We abstracted data from medical records of all Olmsted county residents who underwent cholecystectomy at Mayo Clinic for the management of presumed gallstone or idiopathic AP between 1990 and 2005 (n = 239). Based on (i) significantly elevated liver enzymes (≥threefold increase of alanine aminotransferase or aspartate aminotransferase) on day 1 and (ii) the presence of gallstones/sludge in the gall bladder, we categorized patients into 4 groups: A (i + ii), B (i but not ii), C (ii but not i), and D (neither i nor ii). Recurrence rates of AP after cholecystectomy were determined in all groups.
The median follow-up after cholecystectomy was 99 months (range, 8-220). AP recurred in 13 of 142 patients (9%) in group A, 1 of 17 patients (6%) in group B, 13 of 57 patients (23%) in group C, and 14 of 23 patients (61%) in group D (P < .0001 D vs. all other groups and P = .001 C vs. groups A and B). No difference was seen in recurrence rates in groups A vs. B (P = 1.0).

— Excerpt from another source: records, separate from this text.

/-- R418, R419: an error record. Events of one class, section and source within one frame merge; classes 0x01 and 0x02 are
logged at most once per second per source; the log keeps the latest 4,096. -/
def logError (s : State) (cls sev sect srcKind srcIndex : Nat) (detail : W64) : State :=
  if !s.ward.running then s
  else
    let same (e : ErrRec) : Bool := e.cls.toNat == cls && e.sect.toNat == sect && e.srcKind.toNat == srcKind &&
      e.srcIndex.toNat == srcIndex
    let fr := w64 (frameNow s)
    if s.ward.errlog.any (fun e => same e && e.frame == fr) then
      modWard s (fun w => { w with errlog := w.errlog.map (fun e =>
        if same e && e.frame == fr then { e with count := if e.count == 0xFFFF then e.count else e.count + 1 } else e) })
    else if cls ≤ 2 && s.ward.errlog.any (fun e => same e && s.time.ns.toNat < e.ns.toNat + 1000000000) then s
    else
      let r : ErrRec := ⟨s.time.ns, fr, BitVec.ofNat 8 cls, BitVec.ofNat 8 sev, BitVec.ofNat 8 sect,
        BitVec.ofNat 8 srcKind, BitVec.ofNat 16 srcIndex, 1, detail⟩
      let s := modWard s (fun w => { w with errlog := (w.errlog ++ [r]).drop (w.errlog.length + 1 - 4096) })
      if sev ≥ 1 then raiseEvent s evErrorRecord sect sev (.error r) else s

/-- A record of a class with the severity of Table 15.1. -/
def logClass (s : State) (cls sect srcKind srcIndex : Nat) (detail : W64) : State :=
  logError s cls (classSeverity cls) sect srcKind srcIndex detail

def byteList (n x : Nat) : List Nat := leBytes n x

/-- R484: bytes 0x00-0x3F of an audit entry. -/
def auditBytes (a : Audit) : List Nat :=
  byteList 8 a.seq ++ byteList 8 a.ns.toNat ++ [a.role.toNat, a.channel.toNat] ++ byteList 2 a.action.toNat ++
  byteList 4 a.result.toNat ++ byteList 8 a.keyId.toNat ++ byteList 8 a.target.toNat ++ byteList 8 a.old.toNat ++
  byteList 8 a.new.toNat ++ List.replicate 8 0

def be384 (x : BitVec 384) : List Nat := (leBytes 48 x.toNat).reverse

/-- SHA-384 as a number whose most significant byte is the first byte. -/
def shaNum (bs : List Nat) : BitVec 384 := BitVec.ofNat 384 (beNat (sha384 bs))

/-- R478, R484: KEY_ID: the first 8 bytes of the SHA-384 of the key (its two coordinates, big-endian), little-endian. -/
def keyId (k : Key) : W64 := w64 (leNat ((be384 (shaNum (be384 k.x ++ be384 k.y))).take 8))

def auditHead (s : State) : Nat := (s.ward.audit.getLast?.map (·.seq)).getD 0
def auditUsed (s : State) : Nat := auditHead s - s.ward.auditAck.toNat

Recurrences were more frequent in patients with normal liver enzymes (A + B vs. C + D; P = .000003) and in patients without sonographic evidence of gallstones/sludge (A + C vs. B + D; P = .0008).

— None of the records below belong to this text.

-- ==== Sys2Proof/Machine/RingCmds.lean ====
section
/-!
DEFINITION. The ring commands that need no schedule: NOP, FENCE, INLINE_WRITE, SEED, TIME_MARK, QUERY, DRAIN and reserved
opcodes; the doorbell re-read and the completion records.
-/
namespace Sys2Proof.Machine

/-! ### NOP, reserved opcodes, SEED, QUERY -/

/-- R398: NOP. -/
def execNop (p : Pair) (d : Desc) (s : State) : Res :=
  .next (withRead s p 1 d (fun s => headerOk d 0 && d.fields == 0 && stepForm s (secOf p) d) (fun s c =>
    withStep s (secOf p) d c (fun s c => completeRead s (secOf p) c stOk 0 0)))

/-- R399: OPCODE 0x00 or 0x0F-0xFF. -/
def execReservedOpcode (p : Pair) (op : BitVec 8) (d : Desc) (s : State) : Res :=
  .next (if op == 0 || decide (0x0F ≤ op.toNat) then withRead s p op d (fun _ => false) (fun s _ => s) else begin s)

/-- R405, R347: SEED. -/
def execSeed (p : Pair) (d : Desc) (s : State) : Res :=
  .next (withRead s p 0x0A d (fun _ => headerOk d 0 && noStep d && onlyFields d [(8, 8), (0x10, 8)]) (fun s c =>
    let t := secOf p
    if stepOpen (getSteps s t) || busyWork s t || (s.images.get t).isNone then completeRead s t c stAborted 0 0
    else
      let s := modSteps s t (fun x => if isTrain s t
        then { x with seed := w64 (ff d 8 8), seeded := true, next := some (ff d 0x10 8), last := none, outcomes := [] }
        else { x with seed := w64 (ff d 8 8), seeded := true })
      completeRead s t c stOk 0 0))

/-- R409: the next step index that the section expects. -/
def nextStepOf (x : Steps) : Nat := match x.last with | some (k, _) => k + 1 | none => x.next.getD 0

/-- R409: a QUERY is of a kind of Table 14.9a, with its ARG in range; KIND 0x02 is reserved on stepping A1. -/
def queryForm (s : State) (t : Sec) (d : Desc) : Bool :=
  headerOk d 0 && noStep d && onlyFields d [(8, 1), (0x10, 8)] &&
  (match ff d 8 1 with
  | 1 => ff d 0x10 8 == 0
  | 2 => !isA1 s && ff d 0x10 8 % pageBytes == 0 && (regionOf s t (ff d 0x10 8)).isSome
  | 3 => ff d 0x10 8 == 0
  | _ => false)

/-- R409: the RESULT of a QUERY. -/
def queryResult (s : State) (t : Sec) (d : Desc) : BitVec 128 :=
  match ff d 8 1 with
  | 1 =>
    let x := getSteps s t
    resultOf [(0, 8, nextStepOf x), (8, 1, x.pend.length), (9, 1, (getSect s t).role.toNat)]
  | 2 =>
    let g := getPage s (pageNo (ff d 0x10 8))
    resultOf [(0, 8, g.frame.getD 0), (8, 1, b2n g.bound + 2 * b2n g.pinned)]
  | _ =>
    let l := getCmds s t
    resultOf [(0, 2, (l.filter isRunOp).length), (2, 2, (l.filter isGroveOp).length), (4, 1, b2n (s.images.get t).isSome)]

/-- R409: the section's state at the moment the device reads the command; the descriptor's KIND says which. -/
def query (p : Pair) (d : Desc) (s : State) : State :=
  withRead s p 0x0E d (fun s => queryForm s (secOf p) d) (fun s c =>
    completeRead s (secOf p) c stOk 0 (queryResult s (secOf p) d))

/-- R409: QUERY of kind STEP. -/
def execQueryStep (p : Pair) (d : Desc) (s : State) : Res := .next (query p d s)
/-- R409: QUERY of kind PAGE. -/
def execQueryPage (p : Pair) (d : Desc) (s : State) : Res := .next (query p d s)
/-- R409: QUERY of kind LOAD. -/
def execQueryLoad (p : Pair) (d : Desc) (s : State) : Res := .next (query p d s)

/-! ### TIME_MARK -/

def lockCode : Lock → Nat
  | .free => 0 | .acquiring => 1 | .locked => 2 | .holdover => 3

/-- R406, Table 16.13: a TIME_MARK completes with system time, and its trace record carries the same time. -/
def finishMark (s : State) (t : Sec) (c : Cmd) : State :=
  let s := traceRec s t 5 0 0 (w64 c.id.toNat) (w64 (frameNow s))
  complete s t c stOk 0 (resultOf [(0, 8, s.time.ns.toNat), (8, 4, s.time.frac.toNat), (0xC, 1, lockCode s.time.lock)])

/-- R406: TIME_MARK. -/
def execTimeMark (p : Pair) (d : Desc) (s : State) : Res :=
  .next (withRead s p 0x0B d (fun _ => headerOk d 0 && noStep d && onlyFields d [(8, 8)]) (fun s c =>
    let t := secOf p
    let f := ff d 8 8
    if f == 0 || (s.time.frame.isSome && decide (f ≤ frameOf s)) then
      if timeGood s then finishMark (takeIn s t c) t c else completeRead s t c stAborted 0 0
    else takeIn s t { c with job := .timeMark f }))

/-- R406: tick AT_FRAME of a waiting TIME_MARK. -/
def execTimeMarkAtFrame (t : Sec) (s : State) : Res :=
  let s := begin s
  .next (match (getCmds s t).find? (fun c => match c.job with
      | .timeMark f => s.time.frame.isSome && decide (f ≤ frameOf s) | _ => false) with
    | some c => if timeGood s then finishMark s t c else complete s t c stAborted 0 0
    | none => s)

/-! ### Writes that act as host-window writes (R204, R205) -/

/-- R193: bytes at physical places; a write that covers a whole granule first removes its poison. -/
def wrPlaces (s : State) (ws : List (Nat × Nat)) (poison : Bool) : State :=
  ((ws.map (fun w => w.1 / 256)).eraseDups).foldl (fun s g =>
    let here := ws.filter (fun w => w.1 / 256 == g)
    if poison && holdsPoison s (g * 256) then poisonGranule s (g * 256)
    else if poison then here.foldl (fun s w => wrGranule s w.1 [255]) s
    else
      let s := if here.length == 256 then setPoison s g false else s
      here.foldl (fun s w => wrGranule s w.1 [w.2]) s) s

/-- R204: a byte of a resident page of a read-only lower tier region. -/
def inReadOnlyFrame (s : State) (a : Nat) : Bool :=
  place s a != a && (match regionAny s a with | some (_, x) => mrgnMode x == 1 | none => false)

/-- R204: bytes of a host-window write applied: at the page's present place, and in a read-only lower tier also at home. -/
def hostApply (s : State) (ws : List (Nat × Nat)) (poison : Bool) : State :=
  let homes := ws.filter (fun w => inReadOnlyFrame s w.1)
  let s := ((ws.map (fun w => w.1 / 256)).eraseDups).foldl (fun s g =>
    notePartWrite s (256 * g) (ws.filter (fun w => w.1 / 256 == g)).length) s
  wrPlaces (wrPlaces s (ws.map (fun w => (place s w.1, w.2))) poison) homes poison

/-- R205: a page that is being copied: its move waits for no command. -/
def pageMoving (s : State) (a : Nat) : Bool :=
  decide (underBase ≤ a) && s.tiers.moves.any (fun m => m.page == pageNo a && !moveBlocked s m)

/-- The bytes of a write, cut at pages: those of pages that are being copied wait. -/
def pagesOfCells (ws : List (Nat × Nat)) : List Nat := (ws.map (fun w => pageNo w.1)).eraseDups

/-- R205: a host-window write lands, or waits for the moves of its pages. -/
def landWrite (s : State) (num : Nat) (ws : List (Nat × Nat)) (poison : Bool) : State :=
  let held := ws.filter (fun w => pageMoving s w.1)
  let s := hostApply s (ws.filter (fun w => !pageMoving s w.1)) poison
  (pagesOfCells held).foldl (fun s g =>
    let h : Held := ⟨g, num, held.filter (fun w => pageNo w.1 == g), poison⟩
    { s with tiers := { s.tiers with held := s.tiers.held ++ [h] } }) s

/-- R205: the writes that waited for the page are applied, once. -/
def releaseHeld (s : State) (page : Nat) : State :=
  let hs := s.tiers.held.filter (fun h => h.page == page)
  let s := { s with tiers := { s.tiers with held := s.tiers.held.filter (fun h => h.page != page) } }
  hs.foldl (fun s h => hostApply s h.data h.poison) s

/-- R366, R403: the bytes of an INLINE_WRITE travel in slot 0, when no page of theirs is being copied. -/
def inlineMayLand (s : State) (ws : List (Nat × Nat)) : Bool :=
  inSlot0 s && ws.all (fun w => !pageMoving s w.1 && !dozing s (place s w.1))

/-- R384, R403: INLINE_WRITE commands whose bytes may travel are written whole, and complete. -/
def finishInline (s : State) (t : Sec) : State :=
  (getCmds s t).foldl (fun s c => match c.job with
    | .inlineWrite ws => if inlineMayLand s ws then complete (hostApply s ws false) t c stOk 0 0 else s
    | _ => s) s

/-! ### INLINE_WRITE -/

/-- R398, R403: the form of an INLINE_WRITE; on stepping A1 at most three follow-on slots. -/
def inlineForm (s : State) (d : Desc) : Bool :=
  let n := ff d 0x10 2
  headerOk d ((n + 63) / 64) && noStep d && onlyFields d [(8, 8), (0x10, 2)]
    && decide (1 ≤ n ∧ n ≤ 448) && !(isA1 s && decide (192 < n)) && ((followBytes d).drop n).all (· == 0)

/-- R403: INLINE_WRITE. -/
def execInlineWrite (p : Pair) (d : Desc) (s : State) : Res :=
  .next (withRead s p 9 d (fun s => inlineForm s d) (fun s c =>
    let t := secOf p
    let a := ff d 8 8
    let n := ff d 0x10 2
    let onA1 := isA1 s && (List.range n).any (fun i => inReadOnlyFrame s (a + i))
    if !reach s t false a (a + n) || onA1 then completeRead s t c stDenied 0 0
    else if touchesHole s a (a + n) then completeRead s t c stBad 0 0
    else
      let ws := ((followBytes d).take n).mapIdx (fun i b => (a + i, b))
      let c := { c with job := .inlineWrite ws }
      let s := takeIn s t c
      if inlineMayLand s ws then complete (hostApply s ws false) t c stOk 0 0 else hold s p c.ord))

/-! ### FENCE -/

/-- R382: FENCE takes the set of completed window writes, and their write sum and count (R453), and holds the ring. -/
def execFence (p : Pair) (d : Desc) (s : State) : Res :=
  .next (withRead s p 2 d (fun _ => headerOk d 0 && noStep d && d.fields == 0) (fun s c =>
    let t := secOf p
    let x := getTrace s t
    let s := takeIn s t { c with job := .fence s.hif.inNum x.wSum x.wCount }
    hold (modTrace s t (fun x => { x with wSum := 0, wCount := 0 })) p c.ord))

/-- R382: every write of the set is in device memory. -/
def fenceMet (s : State) (upTo : Nat) : Bool :=
  s.hif.inbound.all (fun e => decide (upTo ≤ e.num)) && s.tiers.held.all (fun h => decide (upTo ≤ h.num))

/-- R382: the FENCE that holds the pair completes. -/
def execFenceCompletion (p : Pair) (s : State) : Res :=
  let s := begin s
  let t := secOf p
  .next (match (getCmds s t).find? (fun c => c.pair == p && (match c.job with
      | .fence n _ _ => fenceMet s n | _ => false)) with
    | some c => complete s t c stOk 0 0
    | none => s)

/-! ### DRAIN (R408, R429) -/

/-- R258, R428: a fresh number for a stop, which the free value Config.writtenAtStop is applied to. -/
def newStop (s : State) : State := { s with fresh := s.fresh + 1 }

/-- R404: how many granules of a copy had been written when it stopped: a leading part, which part is open. -/
def writtenCount (stop : Nat) : Nat → Nat → Nat
  | _, 0 => 0
  | k, n + 1 => if Config.writtenAtStop stop k then 1 + writtenCount stop (k + 1) n else 0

When AP is associated with significantly elevated liver enzymes on day 1, recurrence rates after cholecystectomy are low (9%). However, postcholecystectomy recurrence rates of AP are high in those without such laboratory abnormalities (34%), especially in those without gall bladder stones/sludge (61%) on abdominal ultrasonography. Our results raise doubts about the efficacy of cholecystectomy to prevent recurrent AP in patients with the absence of either a significant elevation of liver tests on day 1 of AP or gallstones and/or sludge in the gall bladder on initial ultrasound examination.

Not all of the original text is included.